All Czech-language articles were censored by Sudeten German Nazis, who had some knowledge of Czech but whose limited intelligence was unequal to the hidden allusions and subtle irony of Milena’s articles. It never occurred to them that Czech readers might not take Milena’s fulsome praise of German soldiers at its face value. Such passages as the following flattered their national pride: “Formerly, when a whole regiment of Czech soldiers marched past under our windows, the merry clip-clop of their steps sounded peacefully through the streets; today, when a single German soldier walks through a cafe, his firm tread makes the glasses ring and plaster fall from the ceiling….” And she goes on: “The Germans are as well able to command as to obey. Their soldiers tremble in fear of their superiors and carry out orders without question. How very different, how utterly unsoldierly, were the Czech officers, who far from shouting at their subordinates, spoke kindly to them, until the soldiers realized that what was being asked of them made sense….” This of course was pure irony. But the ignorant Nazi censors swallowed it hook, line, and sinker.
Not so Herr von Wolmar when Milena’s article was brought to him in translation. He was intelligent enough to see through her little game. He sent for her and received her unsmilingly. “Tell me,” he said, “did you ever hear German soldiers sing that song? Are you, or are you not, aware that it was written by the Communist Bertolt Brecht?” Milena played innocent. No, she didn’t know. She had heard the song somewhere, she couldn’t remember when or where. But she had never doubted for a moment that it was a German soldiers’ song, because it sounded so very soldierly and so very German. By the time she concluded with a friendly smile, Herr von Wolmar’s temper was at boiling point. He threw the pencil he had been toying with in her face and shouted, “Enough! There are limits to everything. Do you think I was born yesterday?”
That was a happy day for Milena. She was proud of having made this disciplined, cultivated German lose his self-control.

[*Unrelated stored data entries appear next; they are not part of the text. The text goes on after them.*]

-- ==== Sys2Proof/Machine/Operands.lean ====
section
/-! DEFINITION. The Isquin instruction form: fetching parcels, decoding, the addressing modes and their address arithmetic
(06 R208-R215, R222, R224). -/
namespace Sys2Proof.Machine

/-- The kinds of operand in the Operands column of 06 R224. -/
inductive OpKind where
  | any | written | addr | pred | acc
  deriving DecidableEq, Repr

/-- Shape of an instruction: operand kinds, whether it has a size, a predicate output, a displacement, an extension
parcel, and whether it may not stand after REP (06 R222, R224). -/
structure Shape where
  ops : List OpKind
  sized : Bool
  po : Bool
  disp : Bool
  ext : Bool
  noRep : Bool
  deriving DecidableEq, Repr

/-- The instruction table (06 R224). -/
def isqShape (op : Nat) : Option Shape :=
  if op = 0x01 ∨ op = 0x02 ∨ op = 0x03 then some ⟨[.written, .any], true, false, false, false, false⟩
  else if op = 0x04 then some ⟨[.written, .addr], true, false, false, false, false⟩
  else if op = 0x10 ∨ op = 0x11 ∨ op = 0x14 ∨ (0x17 ≤ op ∧ op ≤ 0x1A) then
    some ⟨[.written, .any, .any], true, true, false, false, false⟩
  else if op = 0x12 ∨ op = 0x13 then some ⟨[.written, .any], true, true, false, false, false⟩
  else if op = 0x23 then some ⟨[.written, .any], true, false, false, false, false⟩
  else if op = 0x15 ∨ op = 0x16 ∨ (0x20 ≤ op ∧ op ≤ 0x28) then
    some ⟨[.written, .any, .any], true, false, false, false, false⟩
  else if 0x30 ≤ op ∧ op ≤ 0x32 then some ⟨[.acc, .any, .any], true, true, false, false, false⟩
  else if op = 0x33 then some ⟨[.written, .acc, .any], true, true, false, false, false⟩
  else if 0x34 ≤ op ∧ op ≤ 0x37 then some ⟨[.pred, .pred, .pred], false, false, false, false, false⟩
  else if 0x38 ≤ op ∧ op ≤ 0x3E then some ⟨[.pred, .any, .any], true, false, false, false, false⟩
  else if op = 0x40 ∨ op = 0x42 then some ⟨[], false, false, true, false, true⟩
  else if op = 0x41 then some ⟨[.any], false, false, false, false, true⟩
  else if op = 0x44 then some ⟨[], false, false, false, false, true⟩
  else if op = 0x45 then some ⟨[.written], true, false, true, false, true⟩
  else if 0x48 ≤ op ∧ op ≤ 0x51 then some ⟨[.any, .any], true, false, true, false, true⟩
  else if op = 0x60 then some ⟨[], false, false, false, false, true⟩
  else if op = 0x61 ∨ op = 0x62 then some ⟨[], false, false, false, true, true⟩
  else if 0x63 ≤ op ∧ op ≤ 0x67 then some ⟨[], false, false, false, false, true⟩
  else if op = 0x68 then some ⟨[.any], false, false, false, false, true⟩
  else if op = 0x6F then some ⟨[], false, false, false, false, false⟩
  else none

/-- One decoded operand (06 R210): mode, REG, index register, scale, immediate or displacement, and size in bytes. -/
structure Opnd where
  mode : Nat
  reg : Nat
  idx : Nat
  scale : Nat
  ext : W32
  size : Nat
  deriving DecidableEq, Repr

/-- A decoded instruction. -/
structure Insn where
  op : Nat
  gi : Bool
  gp : Nat
  sz : Nat
  ops : List Opnd
  pe : Bool
  pn : Nat
  disp : W32
  imm : BitVec 16
  /-- length in bytes -/
  len : Nat
  deriving DecidableEq, Repr

/-- A trap: its cause and TRAP_ADDR (06 R226). -/
abbrev Trp := Nat × W32

/-- Fetch limit of instruction memory (06 R215, R244). -/
def fetchLimit (k : Nat) : Nat := if k = 32 then 0x80000 else 0x20000

/-- One byte or parcel of instruction memory. -/
def Core.imByte (c : Core) (a : Nat) : Nat := (Tbl.get (0#8) c.imem a).toNat

def Core.parcelAt (c : Core) (a : W32) : BitVec 16 :=
  BitVec.ofNat 16 (c.imByte a.toNat + 256 * c.imByte (a.toNat + 1))

/-- The 256-bit word of memory `m` (0 X, 1 Y, 2 instruction) that holds byte `a` is uncorrectable (06 R201). -/
def Core.badAt (c : Core) (m a : Nat) : Bool := c.bad.contains (m * 0x10000 + a / 32)

/-- Fetch one parcel (06 R215): misaligned, beyond the end, or uncorrectable fetches trap. -/
def Core.fetch (c : Core) (k : Nat) (a : W32) : Except Trp (BitVec 16) :=
  if a.toNat % 2 = 1 then .error (3, a)
  else if fetchLimit k ≤ a.toNat then .error (4, a)
  else if c.badAt 2 a.toNat then .error (6, BitVec.ofNat 32 (a.toNat / 32 * 32))
  else .ok (c.parcelAt a)

/-- A signed 16-bit value as a 32-bit word. -/
def sext16 (v : BitVec 16) : W32 := v.signExtend 32

/-- Size in bytes of operand `i` (06 R211, R224): MOVSX, MOVZX and LEA write .W, JMP reads .W, CRET uses 16 bits. -/
def opndSize (op sz i : Nat) : Nat :=
  if (op = 2 ∨ op = 3 ∨ op = 4) ∧ i = 0 then 4
  else if op = 0x41 then 4
  else if op = 0x68 then 2
  else 2 ^ sz

/-- Whether an operand kind admits a mode and REG (06 R213, R224). -/
def OpKind.admits (k : OpKind) (mode reg : Nat) : Bool :=
  match k with
  | .any => true
  | .written => mode != 1 && mode != 9
  | .addr => decide (2 ≤ mode ∧ mode ≤ 8)
  | .pred => mode == 11
  | .acc => mode == 10 && decide (reg < 2)

/-- A specifier byte is not reserved (06 R209, R210, R213). -/
def specOk (k : OpKind) (b : Nat) : Bool :=
  let mode := b / 16
  let reg := b / 2 % 8
  b % 2 == 0 && decide (mode ≤ 11) && k.admits mode reg &&
    !((mode == 1 || mode == 2 || mode == 9) && reg != 0) && !(mode == 10 && decide (2 < reg))

/-- Extension parcels of one operand (06 R210). -/
def extParcels (mode size : Nat) : Nat :=
  if mode = 1 then (if size = 4 then 2 else 1)
  else if mode = 2 ∨ mode = 3 ∨ mode = 5 ∨ mode = 9 then 1
  else if mode = 6 then 2
  else 0

/-- One operand from its specifier byte and its extension parcels; none where a zero bit of an index parcel is set
(06 R210, R213). -/
def mkOpnd (b size : Nat) (e : List (BitVec 16)) : Option Opnd :=
  let mode := b / 16
  let reg := b / 2 % 8
  let e0 := e.getD 0 0
  let e1 := e.getD 1 0
  if mode = 1 then
    some ⟨mode, reg, 0, 1, if size = 4 then e1 ++ e0 else if size = 1 then (e0 &&& 0xFF#16).setWidth 32 else e0.setWidth 32, size⟩
  else if mode = 2 then some ⟨mode, reg, 0, 1, e0.setWidth 32, size⟩
  else if mode = 3 ∨ mode = 9 then some ⟨mode, reg, 0, 1, sext16 e0, size⟩
  else if mode = 5 ∨ mode = 6 then
    if e0.toNat / 32 ≠ 0 then none
    else some ⟨mode, reg, e0.toNat % 8, 2 ^ (e0.toNat / 8 % 4), if mode = 6 then sext16 e1 else 0, size⟩
  else some ⟨mode, reg, 0, 1, 0, size⟩

/-- Fetch `n` parcels from `a` on. -/
def Core.fetchN (c : Core) (k : Nat) : Nat → W32 → Except Trp (List (BitVec 16))
  | 0, _ => .ok []
  | n + 1, a =>
    match c.fetch k a with
    | .error t => .error t
    | .ok p =>
      match Core.fetchN c k n (a + 2) with
      | .error t => .error t
      | .ok ps => .ok (p :: ps)

/-- Specifier parcels of a shape (06 R209). -/
def Shape.specParcels (s : Shape) : Nat :=
  if s.ops.isEmpty then 0 else if s.ops.length = 3 ∨ s.po then 2 else 1

/-- Operands from their specifier bytes and the extension parcels in operand order. -/
def mkOpnds (op sz : Nat) : Nat → List Nat → List (BitVec 16) → Option (List Opnd)
  | _, [], _ => some []
  | i, b :: bs, e =>
    let size := opndSize op sz i
    let n := extParcels (b / 16) size
    match mkOpnd b size (e.take n), mkOpnds op sz (i + 1) bs (e.drop n) with
    | some o, some os => some (o :: os)
    | _, _ => none

/-- Total extension parcels. -/
def extTotal (op sz : Nat) : Nat → List Nat → Nat
  | _, [] => 0
  | i, b :: bs => extParcels (b / 16) (opndSize op sz i) + extTotal op sz (i + 1) bs

/-- The specifier bytes pass the checks of 06 R213, one by one with the kinds of their operands. -/
def specsOk : List OpKind → List Nat → Bool
  | [], bs => bs.all (· == 0)
  | _ :: _, [] => false
  | k :: ks, b :: bs => specOk k b && specsOk ks bs

/-- Decode the instruction at `a` (06 R208-R213): traps of its fetch, or cause 1 for a reserved encoding. -/
def Core.decodeAt (c : Core) (k : Nat) (a : W32) : Except Trp Insn :=
  match c.fetch k a with
  | .error t => .error t
  | .ok p0 =>
    let w := p0.toNat
    let op := w / 256
    let sz := w / 4 % 4
    match isqShape op with
    | none => .error (1, a)
    | some sh =>
      if w % 4 ≠ 0 ∨ (sh.sized ∧ sz = 3) then .error (1, a)
      else
        match c.fetchN k sh.specParcels (a + 2) with
        | .error t => .error t
        | .ok sp =>
          let s1 := (sp.getD 0 0).toNat
          let s2 := (sp.getD 1 0).toNat
          let bytes := if sp.isEmpty then [] else if sp.length = 1 then [s1 / 256, s1 % 256] else [s1 / 256, s1 % 256, s2 / 256]
          let pob := s2 % 256
          let used := bytes.take sh.ops.length
          let e := extTotal op sz 0 used
          let tail := (if sh.disp then 1 else 0) + (if sh.ext then 1 else 0)
          if specsOk sh.ops bytes = false ∨ (pob ≠ 0 ∧ sh.po = false) ∨ 16 ≤ pob ∨ 5 < 1 + sp.length + e + tail then
            .error (1, a)
          else
            match c.fetchN k (e + tail) (a + 2 + BitVec.ofNat 32 (2 * sp.length)) with
            | .error t => .error t
            | .ok ps =>
              match mkOpnds op sz 0 used ps with
              | none => .error (1, a)
              | some os =>
                .ok { op := op, gi := w / 128 % 2 == 1, gp := w / 16 % 8, sz := sz, ops := os,
                      pe := pob / 8 % 2 == 1, pn := pob % 8,
                      disp := if sh.disp then sext16 (ps.getD e 0) else 0,
                      imm := if sh.ext then ps.getD e 0 else 0,
                      len := 2 * (1 + sp.length + e + tail) }

/-! ### The register bank in use -/

def Core.isFast (c : Core) : Bool := c.csr.getLsbD 13

def Core.bank (c : Core) : RegBank := if c.isFast then c.fast else c.main

def Core.setBank (c : Core) (b : RegBank) : Core :=
  if c.isFast then { c with fast := b } else { c with main := b }

def RegBank.getG (b : RegBank) (n : Nat) : W32 := Tbl.get 0 b.g n

def RegBank.setG (b : RegBank) (n : Nat) (v : W32) : RegBank := { b with g := Tbl.set 0 b.g n v }

/-- Predicate Pn; P0 reads 1 (06 R206). -/
def RegBank.getP (b : RegBank) (n : Nat) : Bool := if n = 0 then true else b.p.getLsbD n

/-- Write Pn; writes of P0 are discarded (06 R206). -/
def RegBank.setP (b : RegBank) (n : Nat) (v : Bool) : RegBank :=
  if n = 0 then b
  else { b with p := if v then b.p ||| (1#8 <<< n) else b.p &&& ~~~(1#8 <<< n) }

def RegBank.getAC (b : RegBank) (n : Nat) : BitVec 80 := if n = 0 then b.ac0 else b.ac1

def RegBank.setAC (b : RegBank) (n : Nat) (v : BitVec 80) : RegBank :=
  if n = 0 then { b with ac0 := v } else { b with ac1 := v }

/-- The guard of an instruction holds (06 R208). -/
def Core.guardOk (c : Core) (i : Insn) : Bool := (c.bank.getP i.gp) != i.gi

/-- An operand with its address: none for registers, immediates and predicates. -/
abbrev Located := Opnd × Option W32

/-- Address of one operand and the G updates of modes 7 and 8 (06 R210, R212); `nxt` is the next instruction's address. -/
def locate (b : RegBank) (nxt : W32) (o : Opnd) : RegBank × Option W32 :=
  let g := b.getG o.reg
  let sz := BitVec.ofNat 32 o.size
  if o.mode = 2 then (b, some o.ext)
  else if o.mode = 3 then (b, some (g + o.ext))
  else if o.mode = 4 then (b, some g)
  else if o.mode = 5 ∨ o.mode = 6 then (b, some (g + b.getG o.idx * BitVec.ofNat 32 o.scale + o.ext))
  else if o.mode = 7 then (b.setG o.reg (g + sz), some g)
  else if o.mode = 8 then (b.setG o.reg (g - sz), some (g - sz))
  else if o.mode = 9 then (b, some (nxt + o.ext))
  else (b, none)

/-- Addresses of the operands in operand order (06 R212 step 1). -/
def locateAll (nxt : W32) : RegBank → List Opnd → RegBank × List Located
  | b, [] => (b, [])
  | b, o :: os =>
    let (b1, a) := locate b nxt o
    let (b2, r) := locateAll nxt b1 os
    (b2, (o, a) :: r)

/-- Value of a register, immediate or predicate operand (06 R211), zero-extended to 80 bits. -/
def regOperand (b : RegBank) (o : Opnd) : Nat :=
  let m := 2 ^ (8 * o.size)
  if o.mode = 0 then (b.getG o.reg).toNat % m
  else if o.mode = 1 then o.ext.toNat % m
  else if o.mode = 10 then (if o.reg = 2 then b.c.toNat else (b.getAC o.reg).toNat) % m
  else if o.mode = 11 then (if b.getP o.reg then 1 else 0)
  else 0

/-- Write a register or predicate operand with the low bits of `v` (06 R211): G and C zero-extend, AC sign-extends, a
predicate takes bit 0. -/
def setRegOperand (b : RegBank) (o : Opnd) (v : Nat) : RegBank :=
  let m := 2 ^ (8 * o.size)
  if o.mode = 0 then b.setG o.reg (BitVec.ofNat 32 (v % m))
  else if o.mode = 10 then
    if o.reg = 2 then { b with c := BitVec.ofNat 32 (v % m) }
    else b.setAC o.reg (if v % m < m / 2 then BitVec.ofNat 80 (v % m) else BitVec.ofNat 80 (2 ^ 80 - (m - v % m)))
  else if o.mode = 11 then b.setP o.reg (v % 2 == 1)
  else b

/-- Extra cycles of the modes (06 R210). -/
def modeCycles (o : Opnd) : Nat := if o.mode = 5 ∨ o.mode = 6 ∨ o.mode = 9 then 1 else 0

end Sys2Proof.Machine
end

In every aspect of her life, in love, in friendship, her political activity, and her writing, Milena was a fanatic. Time and again, despite the increasing precariousness of her situation, this fanaticism drove her to state her opinions loudly and clearly. “In a time of political upheaval, with new political values in the making, Czech journalists have been the only mediators between events and people, the sole purveyors of the living word. Every one of us is conscious of this mission, every one of us realizes that to be a Czech journalist is today an honor.” These remarks were addressed to her colleagues in June 1939. “In the present situation,” she goes on, “we journalists are bound to share the same feelings. Anyone who feels differently ceased long ago to be worthy of his calling…. The rest of us have committed ourselves to the imperative mission of guiding the nation to new life, new hope and new tasks. …”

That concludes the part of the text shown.